Enjoy the current installment of "weekend reading for financial planners" – this week’s issues starts off with a fascinating article that studied brain images of investors working with CFPs or non-CFPs in volatile markets, and found that those following a CFP-credentialed advisor were more likely to stick with the advice and less likely to second guess than with a non-credentialed advisor. A second article looks further at some recent brain research and what it’s beginning to tell us about not just how clients behave in general, but about how they interact with advisors and why they often don’t implement an advisor’s recommendations.

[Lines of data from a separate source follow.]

-- ==== Sys2Proof/Machine/Orders.lean ====
section
/-! DEFINITION. The order and attention unit: taking an ORDER, its condition, the twelve actions and their outcomes
(sections 10.1 to 10.4, 3.11, 7.5, R87, R95). -/

namespace Sys2Proof.Machine

/-- An outcome of an action, in the order of the codes (R176). -/
inductive Result where
  | done | started | skipped | clamped | rejected
  deriving DecidableEq, Repr

def Result.code : Result → Nat
  | .done => 0
  | .started => 1
  | .skipped => 2
  | .clamped => 3
  | .rejected => 4

/-! ### Slot actions, each on a fitted slot -/

/-- SLOT ON (R62). -/
def orderOn (i : SlotIx) (w : Work) : Work × Result :=
  let b := w.st.bays[i]
  let now := w.st.now
  match b.seq.state with
  | .off =>
    if b.seq.allowance.isSome then (modBay .fault i (fun b => b.enter now .waitPower none) w, .started)
    else (w, .rejected)
  | .shedOff =>
    if b.seq.restoreBarred then (modBay .fault i (fun b => b.enter now .waitPower none) w, .started) else (w, .rejected)
  | .waitPower | .ramp | .running | .retryWait => (w, .done)
  | .empty | .identify | .stopping | .latched | .stuck => (w, .rejected)

/-- SLOT OFF (R52, R53, R56, R62). -/
def orderOff (i : SlotIx) (w : Work) : Work × Result :=
  let b := w.st.bays[i]
  let now := w.st.now
  match b.seq.state with
  | .off => (modBay .fault i (fun b => { b with seq := { b.seq with cycle := false, cycleTimer := none } }) w, .done)
  | .waitPower | .retryWait | .shedOff => (modBay .fault i (fun b => b.toOff now false) w, .done)
  | .ramp => (modBay .fault i (fun b => ((b.cut now).toOff now false).setCause .operator) w, .done)
  | .running => (modBay .stop i (fun b => b.toDraining now .operator .off false) w, .started)
  | .stopping | .latched => (w, .done)
  | .empty | .identify | .stuck => (w, .rejected)

/-- SLOT CYCLE (R56, R62). -/
def orderCycle (i : SlotIx) (w : Work) : Work × Result :=
  match w.st.bays[i].seq.state with
  | .running => (modBay .stop i (fun b => b.toDraining w.st.now .operator .off true) w, .started)
  | .empty | .identify | .off | .waitPower | .ramp | .stopping | .retryWait | .latched | .shedOff | .stuck =>
    (w, .rejected)

/-- A new setting takes the place of an earlier one: an operator-raise entry withdrawn, a pending setting discarded
(R137). -/
def discardSetting (i : SlotIx) (w : Work) : Work :=
  let t := w.map (setBay i fun b => { b with seq := { b.seq with pendingOp := none } })
  if (entryOf t.st i).any (·.purpose == .operatorRaise) then flush (leaveQueue i t) else t

/-- The operator ceiling set or removed at once. -/
def applySetting (i : SlotIx) (o : OperatorSetting) (w : Work) : Work :=
  modBay .fault i (fun b => b.withOperator o) w

/-- The setting kept pending; it is settled at once where it can be (R139). -/
def keepSetting (i : SlotIx) (o : OperatorSetting) (w : Work) : Work :=
  settlePending i (w.map (setBay i fun b => { b with seq := { b.seq with pendingOp := some o } }))

/-- A raise, by the last three cases of R137. -/
def raiseSetting (i : SlotIx) (o : OperatorSetting) (clamped : Bool) (w : Work) : Work × Result :=
  let b := w.st.bays[i]
  if b.seq.shedCeiling.isSome || needsClaim b o then (keepSetting i o w, .started)
  else (applySetting i o w, if clamped then .clamped else .done)

/-- SET CEILING (R137) (DEDUCED, notes/assumptions/17). -/
def orderSetCeiling (i : SlotIx) (value : Nat) (w : Work) : Work × Result :=
  if w.st.bays[i].seq.allowance.isNone then (w, .rejected)
  else
    let t := discardSetting i w
    let b := t.st.bays[i]
    let floor := b.seq.floor.getD 0
    let figure := max value floor
    if b.seq.opCeiling.any (· < figure) then raiseSetting i (.figure figure) (value < floor) t
    else (applySetting i (.figure figure) t, if value < floor then .clamped else .done)

/-- CLEAR CEILING (R138). With an operator ceiling held it is always a raise, also where that ceiling is at or above the
allowance and a shed ceiling is present (DESIGN CHOICE, notes/assumptions/50). -/
def orderClearCeiling (i : SlotIx) (w : Work) : Work × Result :=
  let b := w.st.bays[i]
  if b.seq.allowance.isNone then (w, .rejected)
  else if b.seq.opCeiling.isSome then raiseSetting i .removal false (discardSetting i w)
  else if b.seq.pendingOp.isSome then (discardSetting i w, .done)
  else (w, .done)

/-- A STUCK slot released by CLEAR LATCH (R63). Its retry count stays as it is (DESIGN CHOICE, notes/assumptions/43). -/
def Bay.release (b : Bay) (now : Nat) : Bay :=
  if b.seq.presence then
    if b.link.record.isSome then b.toOff now false
    else
      let c := b.enter now .identify none
      { c with seq := { c.seq with standby := true }, link := c.link.queueInventory .release }
  else
    let c := b.enter now .empty none
    { c with seq := { c.seq with standby := false }, meter := c.meter.clear }

/-- CLEAR LATCH (R63). -/
def orderClearLatch (i : SlotIx) (w : Work) : Work × Result :=
  let b := w.st.bays[i]
  let now := w.st.now
  match b.seq.state with
  | .latched =>
    (modBay .fault i (fun b => let c := b.toOff now false; { c with seq := { c.seq with retryCount := 0 } }) w, .done)
  | .stuck =>
    if b.meter.amp < b.cfg.stuckThreshold then (modBay .fault i (fun b => b.release now) w, .done) else (w, .rejected)
  | .empty | .identify | .off | .waitPower | .ramp | .running | .stopping | .retryWait | .shedOff => (w, .done)

/-- Whether REIDENTIFY is taken (R87). -/
def Bay.mayReidentify (b : Bay) : Bool :=
  b.link.inventory.isNone &&
    match b.seq.state with
    | .off | .retryWait | .latched => true
    | .running => !b.seq.adopted
    | .stuck => b.seq.presence
    | .empty | .identify | .waitPower | .ramp | .stopping | .shedOff => false

/-- REIDENTIFY (R87). -/
def orderReidentify (i : SlotIx) (w : Work) : Work × Result :=
  if w.st.bays[i].mayReidentify then
    (w.map (setBay i fun b => { b with link := b.link.queueInventory .reidentify }), .started)
  else (w, .rejected)

/-- CLEAR PEAKS (R95). -/
def orderClearPeaks (i : SlotIx) (w : Work) : Work × Result :=
  (w.map (setBay i fun b => { b with meter := { b.meter with peak := 0 } }), .done)

/-- SET PRIORITY (R177). -/
def orderPriority (i : SlotIx) (value : Nat) (w : Work) : Work × Result :=
  (w.map (changePriority i (min value 7)), if 7 < value then .clamped else .done)

/-! ### Station actions -/

/-- FORGET STATION (R37). -/
def orderForget (target : Nat) (w : Work) : Work × Result :=
  if h : target < 16 then
    if (⟨target, h⟩ : Addr) = w.st.address then (w, .rejected) else (forgetPeer ⟨target, h⟩ w, .done)
  else (w, .rejected)

/-- CLEAR ATTENTION (R181). -/
def orderClearAttention (w : Work) : Work × Result := (w.map clearFlags, .done)

/-- RESTART (R178). -/
def orderRestart (w : Work) : Work × Result :=
  (w.map fun s => { s with attention := { s.attention with restartOwed := true } }, .started)

/-! ### One action, and a list of them -/

/-- An action on a slot target: REJECTED where it names no fitted slot (R177). -/
def onSlot (target : Nat) (f : SlotIx → Work → Work × Result) (w : Work) : Work × Result :=
  match slotAt w.st target with
  | some i => f i w
  | none => (w, .rejected)

/-- One action carried out (R177). -/
def carryAction (a : Action) (target value : Nat) (w : Work) : Work × Result :=
  match a with
  | .slotOn => onSlot target orderOn w
  | .slotOff => onSlot target orderOff w
  | .slotCycle => onSlot target orderCycle w
  | .setCeiling => onSlot target (fun i => orderSetCeiling i value) w
  | .clearCeiling => onSlot target orderClearCeiling w
  | .clearLatch => onSlot target orderClearLatch w
  | .reidentify => onSlot target orderReidentify w
  | .clearPeaks => onSlot target orderClearPeaks w
  | .setPriority => onSlot target (fun i => orderPriority i value) w
  | .forgetStation => orderForget target w
  | .clearAttention => orderClearAttention w
  | .restart => orderRestart w

/-- The flag a condition source samples; `none` for source NONE (R175). -/
def sampleOf (s : State) (c : CondSource) : Option Bool :=
  match c with
  | .none => none
  | .deficit => some s.budget.deficit
  | .coolingDegraded => some s.budget.coolingDegraded
  | .redundancyLost => some s.budget.redundancyLost

/-- Whether the condition lets the action at a position be carried out (R175). -/
def carried (sample : Option Bool) (pattern : BitVec 4) (k : Nat) : Bool :=
  match sample with
  | none => true
  | some b => pattern.getLsbD k == b

/-- One action of a list (R175, R176, R178): after a RESTART carried out, REJECTED; left out by the condition, SKIPPED; of
no known code, REJECTED; and otherwise carried out with every report it causes (DEDUCED, notes/assumptions/24). -/
def listAction (sample : Option Bool) (pattern : BitVec 4) (k : Nat) (restarted : Bool) (x : OrderAction) (w : Work) :
    Work × Result :=
  if restarted then (w, .rejected)
  else if !carried sample pattern k then (w, .skipped)
  else match actionOf x.code with
    | none => (w, .rejected)
    | some a =>
      let r := carryAction a x.target x.value w
      (flush r.1, r.2)

/-- Whether an action was a RESTART carried out. -/
def restarts (x : OrderAction) (r : Result) : Bool := x.code == Action.restart.code && r == .started

/-- The actions of a list in order, with their outcomes and whether one was a RESTART carried out (R176). -/
def listActions (sample : Option Bool) (pattern : BitVec 4) :
    List OrderAction → Nat → Bool → Work → Work × List Result × Bool
  | [], _, restarted, w => (w, [], restarted)
  | x :: xs, k, restarted, w =>
    let r := listAction sample pattern k restarted x w
    let t := listActions sample pattern xs (k + 1) (restarted || restarts x r.2) r.1
    (t.1, r.2 :: t.2.1, t.2.2)

/-- Whether an ORDER delivered to the station is taken (R174). -/
def orderTaken (s : State) (src : Addr) (m : OrderMsg) : Bool :=
  s.peers[src].operatorRole && 1 ≤ m.actions.length && m.actions.length ≤ 4

/-- An ORDER refused (R174). -/
def refuseOrder (src : Addr) (s : State) : State :=
  offerAnswer src .order (.refused, []) (countOrderRefused s)

/-- The ANSWER of an ORDER's outcomes. -/
def orderAnswer (src : Addr) (rs : List Result) (restart : Bool) : Outgoing :=
  .answer src ⟨Topic.order.code, .ok, rs.map fun r => byteOf r.code⟩ restart

/-- An ORDER delivered (R174 to R178). The second part says that a warm restart begins at once, because the ANSWER of the
ORDER that owes it was refused by a full FIFO (DEDUCED, notes/assumptions/24). -/
def takeOrder (src : Addr) (m : OrderMsg) (w : Work) : Work × Bool :=
  if orderTaken w.st src m then
    let owed := w.st.attention.restartOwed
    let r := listActions (sampleOf w.st m.cond) m.pattern m.actions 0 false w
    let a := orderAnswer src (r.2.1) (r.2.2 && !owed)
    (r.1.map (offer a), r.2.2 && !owed && !takes r.1.st.bus a)
  else (w.map (refuseOrder src), false)

end Sys2Proof.Machine
end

From there, we look at a few articles on the regulatory front, including one that suggests the SEC’s recent crackdown on advisors misrepresenting AUM may be partially the regulator’s own fault for having such a poor and ambiguous definition of what constitutes AUM in today’s complex marketplace, a second looking at how fiduciary rulemaking is very likely to proceed this year from the DOL even if the SEC’s own rulemaking progress has slowed, and a third striking piece by Don Trone suggesting that the real roadblock to moving forward on the fiduciary issue is that fiduciary advocates are spending too much time talking about principles the industry already agrees with and not enough time focusing on developing the fiduciary best practices and safe harbors that are really necessary for wider fiduciary adoption.
We also have a few technical articles this week, including guidance from Joe Tomlinson about how to craft better asset class return expectations for financial plans, a fascinating look from John Hussman at how the "great rotation" from bonds to stocks is a myth, a look at how "career asset management" is a new frontier for financial planners to deliver value to clients, and a deep look at the new "play or pay" tax rules for employers offering health insurance (or not) that will kick in starting next year.
We wrap up with three articles looking more broadly at the industry – the first suggests that financial advisor conferences are broken and need to be fixed (with a few suggestions about how to do so), and the last two provide a striking look at the research that’s come out in recent years trying to quantify whether or how much value financial advisors really bring to the table for their clients – research that shows promising signs for the value of a financial planner, but research that is unfortunately confounded by the fact that apparently researchers often can’t tell who’s an advisor and who’s a salesperson any more than consumers can! Enjoy the reading!